Stored data
[Start of Attachment]
/-- The interrupt check (R510, R512, R513, R514): the lowest pending trap first, which is cleared; then the slot, which is
emptied; then NMI, which stays pending; then, of the maskable sources that are pending, ungated and above the mask, the one
of the highest level and among those the lowest vector number; else nothing. The slot keeps the highest priority of two
requests (R505), and a suppressed check only clears the flag (R33, R150). Each maskable source has the vector, the level
field of IPRA to IPRD and the gate bit of P1CR that R530 gives it, and is acceptable when it is pending, its gate is open
and its level is above SR's I. The host's actions at a boundary are taken in their order (R670): `set_nmi`, `set_irq1`, `set_sci`
and `set_adi` set their own line and change nothing else (R507); that nothing else moves these lines is in StepKeepsLines.
That the actions are a list in State, and that a `tick` in it ends the boundary, is the model's choice
(notes/assumptions/17.md). -/
def Obligations.InterruptPriority : Prop :=
  ∀ s : State,
    (let d := s.dev
     let high (b : Byte) : Nat := b.toNat / 16 % 8
     let low (b : Byte) : Nat := b.toNat % 8
     let table : List (Source × Nat × Nat × Bool) :=
       [(.irq0, 32, high d.ipra, d.p1cr.getLsbD 5), (.irq1, 33, low d.ipra, d.p1cr.getLsbD 6),
        (.frt0Ocia, 35, high d.iprb, true), (.frt0Ocib, 36, high d.iprb, true), (.frt0Fovi, 37, high d.iprb, true),
        (.frt1Ocia, 39, low d.iprb, true), (.frt1Ocib, 40, low d.iprb, true), (.frt1Fovi, 41, low d.iprb, true),
        (.frt2Ocia, 43, high d.iprc, true), (.frt2Ocib, 44, high d.iprc, true), (.frt2Fovi, 45, high d.iprc, true),
        (.tmrCmia, 46, low d.iprc, true), (.tmrCmib, 47, low d.iprc, true), (.tmrOvi, 48, low d.iprc, true),
        (.sciEri, 49, high d.iprd, true), (.sciRxi, 50, high d.iprd, true), (.sciTxi, 51, high d.iprd, true),
        (.adi, 52, low d.iprd, true)]
     maskableSources = table.map Prod.fst ∧
     (∀ x : Source, x ∈ maskableSources ↔ x ≠ .nmi) ∧
     ∀ e ∈ table, e.1.vector = e.2.1 ∧ (d.level e.1).toNat = e.2.2.1 ∧
       s.acceptable e.1 = (s.pending e.1 && e.2.2.2 && decide (s.cpu.sr.toNat / 256 % 8 < e.2.2.1))) ∧
    (∀ (b : Bool) (es : List HostEvent),
      (∀ e ∈ [(HostEvent.setNmi b, Source.nmi), (.setIrq1 b, .irq1), (.setSci .eri b, .sciEri), (.setSci .rxi b, .sciRxi),
          (.setSci .txi b, .sciTxi), (.setAdi b, .adi)], LineSet e.2 b s (hostEvent e.1 s)) ∧
      hostEvent .reset s = hostReset s ∧ (∀ v, hostEvent (.postUart v) s = postUart v s) ∧
      takeHost [] s = { s with model.hostIn := [] } ∧ takeHost (.tick :: es) s = { s with model.hostIn := es } ∧
      ∀ e, e ≠ .tick → takeHost (e :: es) s = takeHost es (hostEvent e s)) ∧
    (∀ k : ExcKind, requestException k s = { s with cpu.excSlot := slotAfter k s.cpu.excSlot } ∧
      ∀ old, slotAfter k old =
        match old, k with
        | none, k => some k
        | some .addressError, _ => some .addressError
        | some .invalidInstruction, .addressError => some .addressError
        | some .invalidInstruction, _ => some .invalidInstruction
        | some .trace, k => some k) ∧
    (boundaryCheck s = if s.cpu.suppress = true then { s with cpu.suppress := false } else interruptCheck s) ∧
    (∀ n, n < 16 → s.cpu.trapPending.getLsbD n = true → (∀ k, k < n → s.cpu.trapPending.getLsbD k = false) →
      ∃ u, interruptCheck s = enter (16 + n) none u ∧ u = { s with cpu.trapPending := u.cpu.trapPending } ∧
        ∀ k, k < 16 → u.cpu.trapPending.getLsbD k = (s.cpu.trapPending.getLsbD k && decide (k ≠ n))) ∧
    (s.cpu.trapPending = 0#16 →
      (∀ k, s.cpu.excSlot = some k →
        interruptCheck s =
          enter (match k with | .addressError => 8 | .invalidInstruction => 2 | .trace => 9) none
            { s with cpu.excSlot := none }) ∧
      (s.cpu.excSlot = none →
        (s.pending .nmi = true → interruptCheck s = enter 11 (some 7#3) s) ∧
        (s.pending .nmi = false →
          (∀ b ∈ maskableSources, s.acceptable b = true →
            (∀ x ∈ maskableSources, s.acceptable x = true →
              (s.dev.level x).toNat < (s.dev.level b).toNat ∨ (s.dev.level x = s.dev.level b ∧ b.vector ≤ x.vector)) →
            interruptCheck s = enter b.vector (some (s.dev.level b)) s) ∧
          ((∀ x ∈ maskableSources, s.acceptable x = false) → interruptCheck s = s))))

/-! ## Timers -/

/-- One tick of each timer as arithmetic (R572, R577), and which clocks tick it (R571, R576): the counter counts modulo its
width, OVF is set on the wrap, a match flag where the counter equals its compare register, flags already set stay; compare A
clears a free-running counter only under FRT_CCLRA with TCSR bit 0, the 8-bit counter clears on the compare that CCLR
selects. A clock advances `tclk` by one and changes no other device register. -/
def Obligations.TimerTicks : Prop :=
  (∀ (cclra : Bool) (f : Frt),
    let n := (f.frc.toNat + 1) % 0x10000
    let a := decide (n = f.ocra.toNat)
    let k := if a = true ∧ cclra = true ∧ f.tcsr.getLsbD 0 = true then 0 else n
    let t := f.tick cclra
    t = { f with frc := t.frc, tcsr := t.tcsr } ∧ t.frc.toNat = k ∧
    t.tcsr.getLsbD 4 = (f.tcsr.getLsbD 4 || decide (f.frc.toNat = 0xFFFF)) ∧
    t.tcsr.getLsbD 5 = (f.tcsr.getLsbD 5 || a) ∧
    t.tcsr.getLsbD 6 = (f.tcsr.getLsbD 6 || decide (k = f.ocrb.toNat)) ∧
    (∀ i, i < 8 → (i < 4 ∨ i = 7) → t.tcsr.getLsbD i = f.tcsr.getLsbD i)) ∧
  (∀ f : Tmr,
    let n := (f.tcnt.toNat + 1) % 0x100
    let a := decide (n = f.tcora.toNat)
    let b := decide (n = f.tcorb.toNat)
    let c := f.tcr.toNat / 8 % 4
    let t := f.tick
    t = { f with tcnt := t.tcnt, tcsr := t.tcsr } ∧
    t.tcnt.toNat = (if (c = 1 ∧ a = true) ∨ (c = 2 ∧ b = true) then 0 else n) ∧
    t.tcsr.getLsbD 5 = (f.tcsr.getLsbD 5 || decide (f.tcnt.toNat = 0xFF)) ∧
    t.tcsr.getLsbD 6 = (f.tcsr.getLsbD 6 || a) ∧ t.tcsr.getLsbD 7 = (f.tcsr.getLsbD 7 || b) ∧
    (∀ i, i < 5 → t.tcsr.getLsbD i = f.tcsr.getLsbD i)) ∧
  (∀ (p : Params) (d : Dev),
    let ticks (period : Nat) : Bool := decide (d.tclk % period = 0)
    let divisor (tcr : Byte) : Nat := if tcr.toNat % 4 = 0 then 4 else if tcr.toNat % 4 = 1 then 8
      else if tcr.toNat % 4 = 2 then 32 else 2
    (∀ k, (d.clock p).frt k = if ticks (divisor (d.frt k).tcr) = true then (d.frt k).tick p.frtCclra else d.frt k) ∧
    d.clock p = { d with frt0 := (d.clock p).frt0, frt1 := (d.clock p).frt1, frt2 := (d.clock p).frt2,
                         tmr := (d.clock p).tmr, tclk := d.tclk + 1 } ∧
    (let c := d.tmr.tcr.toNat % 8
     (d.clock p).tmr =
      if c = 0 ∨ c = 4 then d.tmr
      else if ticks (if c = 1 then 8 else if c = 2 then 64 else if c = 3 then 1024
        else match p.variant with | .mk1 => 4 | .mk2 => 1) = true then d.tmr.tick
      else d.tmr))

/-- The device registers on the bus. The status protocol of the timers (R574, R575, R685): a read returns TCSR and marks
every flag that is 1 and changes nothing else; a write clears a flag exactly where it writes 0 to a marked one, sets none,
stores bits 3:0, changes no other register, and the interrupt lines follow flag and enable (R579). So BCLR of one flag of
TCSR clears that flag and no other (R289). Every other
register of R38 reads back what was written, by halves where it has 16 bits (R86, R573), a write reaches that register alone,
and after a write of a TCR the lines are evaluated again; every other offset is external (R84). -/
def Obligations.TimerStatusProtocol : Prop :=
  (∀ (s : State) (k : FrtId) (pa : BusAddr) (i : Nat) (v : Byte), s.target pa = .dev i → devReg i = .frt k .tcsr →
    (let r := read8 pa s
     r.1 = (s.dev.frt k).tcsr ∧
     (∀ j, 4 ≤ j → j < 7 → ((r.2.dev.frt k).rdShadow.getLsbD j =
       ((s.dev.frt k).rdShadow.getLsbD j || (s.dev.frt k).tcsr.getLsbD j))) ∧
     r.2 = { s with dev := s.dev.setFrt k { s.dev.frt k with rdShadow := (r.2.dev.frt k).rdShadow } }) ∧
    (let t := write8 pa v s
     (∀ j, 4 ≤ j → j < 7 →
       let cleared := (s.dev.frt k).rdShadow.getLsbD j && !v.getLsbD j
       (t.dev.frt k).tcsr.getLsbD j = ((s.dev.frt k).tcsr.getLsbD j && !cleared) ∧
       (t.dev.frt k).rdShadow.getLsbD j = ((s.dev.frt k).rdShadow.getLsbD j && !cleared)) ∧
     (∀ j, j < 4 → (t.dev.frt k).tcsr.getLsbD j = v.getLsbD j) ∧ (t.dev.frt k).tcsr.getLsbD 7 = false ∧
     t = timerLines { s with dev := s.dev.setFrt k { s.dev.frt k with tcsr := (t.dev.frt k).tcsr,
                                                                      rdShadow := (t.dev.frt k).rdShadow } } ∧
     (∀ x ∈ t.dev.lines, t.pending x.1 = x.2) ∧
     (∀ x : Source, x ∉ t.dev.lines.map Prod.fst → t.pending x = s.pending x)) ∧
    (∀ (ea : EA) (b : BitVec 4), ea.size = .byte → s.operandAddr ea = some pa →
      ∃ t, exec (.bclrI b ea) s = .next t ∧
        ∀ j, j < 7 → (t.dev.frt k).tcsr.getLsbD j = ((s.dev.frt k).tcsr.getLsbD j && !decide (j = b.toNat % 8)))) ∧
  (∀ (s : State) (pa : BusAddr) (i : Nat) (v : Byte), s.target pa = .dev i → devReg i = .tmrTcsr →
    let f := s.dev.tmr
    (let r := read8 pa s
     r.1 = f.tcsr ∧ r.2 = { s with dev.tmr := { f with rdShadow := r.2.dev.tmr.rdShadow } } ∧
     ∀ j, 5 ≤ j → j < 8 → r.2.dev.tmr.rdShadow.getLsbD j = (f.rdShadow.getLsbD j || f.tcsr.getLsbD j)) ∧
    (let t := write8 pa v s
     t = timerLines { s with dev.tmr := { f with tcsr := t.dev.tmr.tcsr, rdShadow := t.dev.tmr.rdShadow } } ∧
     (∀ j, 5 ≤ j → j < 8 →
       let cleared := f.rdShadow.getLsbD j && !v.getLsbD j
       t.dev.tmr.tcsr.getLsbD j = (f.tcsr.getLsbD j && !cleared) ∧
       t.dev.tmr.rdShadow.getLsbD j = (f.rdShadow.getLsbD j && !cleared)) ∧
     (∀ j, j < 4 → t.dev.tmr.tcsr.getLsbD j = v.getLsbD j) ∧ t.dev.tmr.tcsr.getLsbD 4 = false) ∧
    (∀ (ea : EA) (b : BitVec 4), ea.size = .byte → s.operandAddr ea = some pa →
      ∃ t, exec (.bclrI b ea) s = .next t ∧
        ∀ j, j < 8 → j ≠ 4 → t.dev.tmr.tcsr.getLsbD j = (f.tcsr.getLsbD j && !decide (j = b.toNat % 8)))) ∧
  (∀ (s : State) (pa : BusAddr) (i : Nat) (v : Byte), s.target pa = .dev i →
    let r := read8 pa s
    let t := write8 pa v s
    let byte (old : Byte) (new : State) : Prop := r = (old, s) ∧ t = new
    let half (isHigh : Bool) (old : Word) (new : Word → State) : Prop :=
      r.2 = s ∧ r.1.toNat = (if isHigh = true then old.toNat / 256 else old.toNat % 256) ∧
      ∃ w : Word, t = new w ∧
        w.toNat = if isHigh = true then v.toNat * 256 + old.toNat % 256 else old.toNat / 256 * 256 + v.toNat
    (∀ e ∈ [(FrtId.k0, 0x10), (.k1, 0x20), (.k2, 0x30)],
      let f := s.dev.frt e.1
      let put (g : Frt) : State := { s with dev := s.dev.setFrt e.1 g }
      (i = e.2 → byte f.tcr (timerLines (put { f with tcr := v }))) ∧
      (i = e.2 + 1 → devReg i = .frt e.1 .tcsr) ∧
      (i = e.2 + 2 → half true f.frc fun w => put { f with frc := w }) ∧
      (i = e.2 + 3 → half false f.frc fun w => put { f with frc := w }) ∧
      (i = e.2 + 4 → half true f.ocra fun w => put { f with ocra := w }) ∧
      (i = e.2 + 5 → half false f.ocra fun w => put { f with ocra := w }) ∧
      (i = e.2 + 6 → half true f.ocrb fun w => put { f with ocrb := w }) ∧
      (i = e.2 + 7 → half false f.ocrb fun w => put { f with ocrb := w })) ∧
    (i = 0x50 → byte s.dev.tmr.tcr (timerLines { s with dev.tmr.tcr := v })) ∧
    (i = 0x51 → devReg i = .tmrTcsr) ∧
    (i = 0x52 → byte s.dev.tmr.tcora { s with dev.tmr.tcora := v }) ∧
    (i = 0x53 → byte s.dev.tmr.tcorb { s with dev.tmr.tcorb := v }) ∧
    (i = 0x54 → byte s.dev.tmr.tcnt { s with dev.tmr.tcnt := v }) ∧
    (i = 0x70 → byte s.dev.ipra { s with dev.ipra := v }) ∧ (i = 0x71 → byte s.dev.iprb { s with dev.iprb := v }) ∧
    (i = 0x72 → byte s.dev.iprc { s with dev.iprc := v }) ∧ (i = 0x73 → byte s.dev.iprd { s with dev.iprd := v }) ∧
    (i = 0x79 → byte s.dev.ramcr { s with dev.ramcr := v }) ∧ (i = 0x7C → byte s.dev.p1cr { s with dev.p1cr := v }) ∧
    ((i < 0x10 ∨ (0x10 ≤ i ∧ i < 0x40 ∧ 8 ≤ i % 16) ∨ (0x40 ≤ i ∧ i < 0x50) ∨ (0x55 ≤ i ∧ i < 0x70) ∨
        (0x74 ≤ i ∧ i ≠ 0x79 ∧ i ≠ 0x7C)) →
      devReg i = .ext ∧ r.2 = { s with model.draws := s.model.draws + 1 } ∧
      t = { s with model.hostOut := .extWrite pa v :: s.model.hostOut })) ∧
  (∀ s : State,
    let t := timerLines s
    let on (x : Source) (flags enables : Byte) (j : Nat) : Prop :=
      t.pending x = (flags.getLsbD j && enables.getLsbD j)
    t = { s with cpu.intPending := t.cpu.intPending } ∧
    (∀ e ∈ [(FrtId.k0, Source.frt0Ocia, Source.frt0Ocib, Source.frt0Fovi), (.k1, .frt1Ocia, .frt1Ocib, .frt1Fovi),
        (.k2, .frt2Ocia, .frt2Ocib, .frt2Fovi)],
      let f := s.dev.frt e.1
      on e.2.1 f.tcsr f.tcr 5 ∧ on e.2.2.1 f.tcsr f.tcr 6 ∧ on e.2.2.2 f.tcsr f.tcr 4) ∧
    on .tmrCmia s.dev.tmr.tcsr s.dev.tmr.tcr 6 ∧ on .tmrCmib s.dev.tmr.tcsr s.dev.tmr.tcr 7 ∧
    on .tmrOvi s.dev.tmr.tcsr s.dev.tmr.tcr 5 ∧
    ∀ x ∈ [Source.irq0, .irq1, .sciEri, .sciRxi, .sciTxi, .adi, .nmi], t.pending x = s.pending x) ∧
  (∀ (d : Dev) (f : Frt),
    d.frt .k0 = d.frt0 ∧ d.frt .k1 = d.frt1 ∧ d.frt .k2 = d.frt2 ∧ d.setFrt .k0 f = { d with frt0 := f } ∧
    d.setFrt .k1 f = { d with frt1 := f } ∧ d.setFrt .k2 f = { d with frt2 := f })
[End of Attachment]
There is a line with "(i = 0x70 →" and a line with "(i = 0x72 →" above. Copy exactly those two lines and all lines between them, with nothing else.

    (i = 0x70 → byte s.dev.ipra { s with dev.ipra := v }) ∧ (i = 0x71 → byte s.dev.iprb { s with dev.iprb := v }) ∧
    (i = 0x72 → byte s.dev.iprc { s with dev.iprc := v }) ∧ (i = 0x73 → byte s.dev.iprd { s with dev.iprd := v }) ∧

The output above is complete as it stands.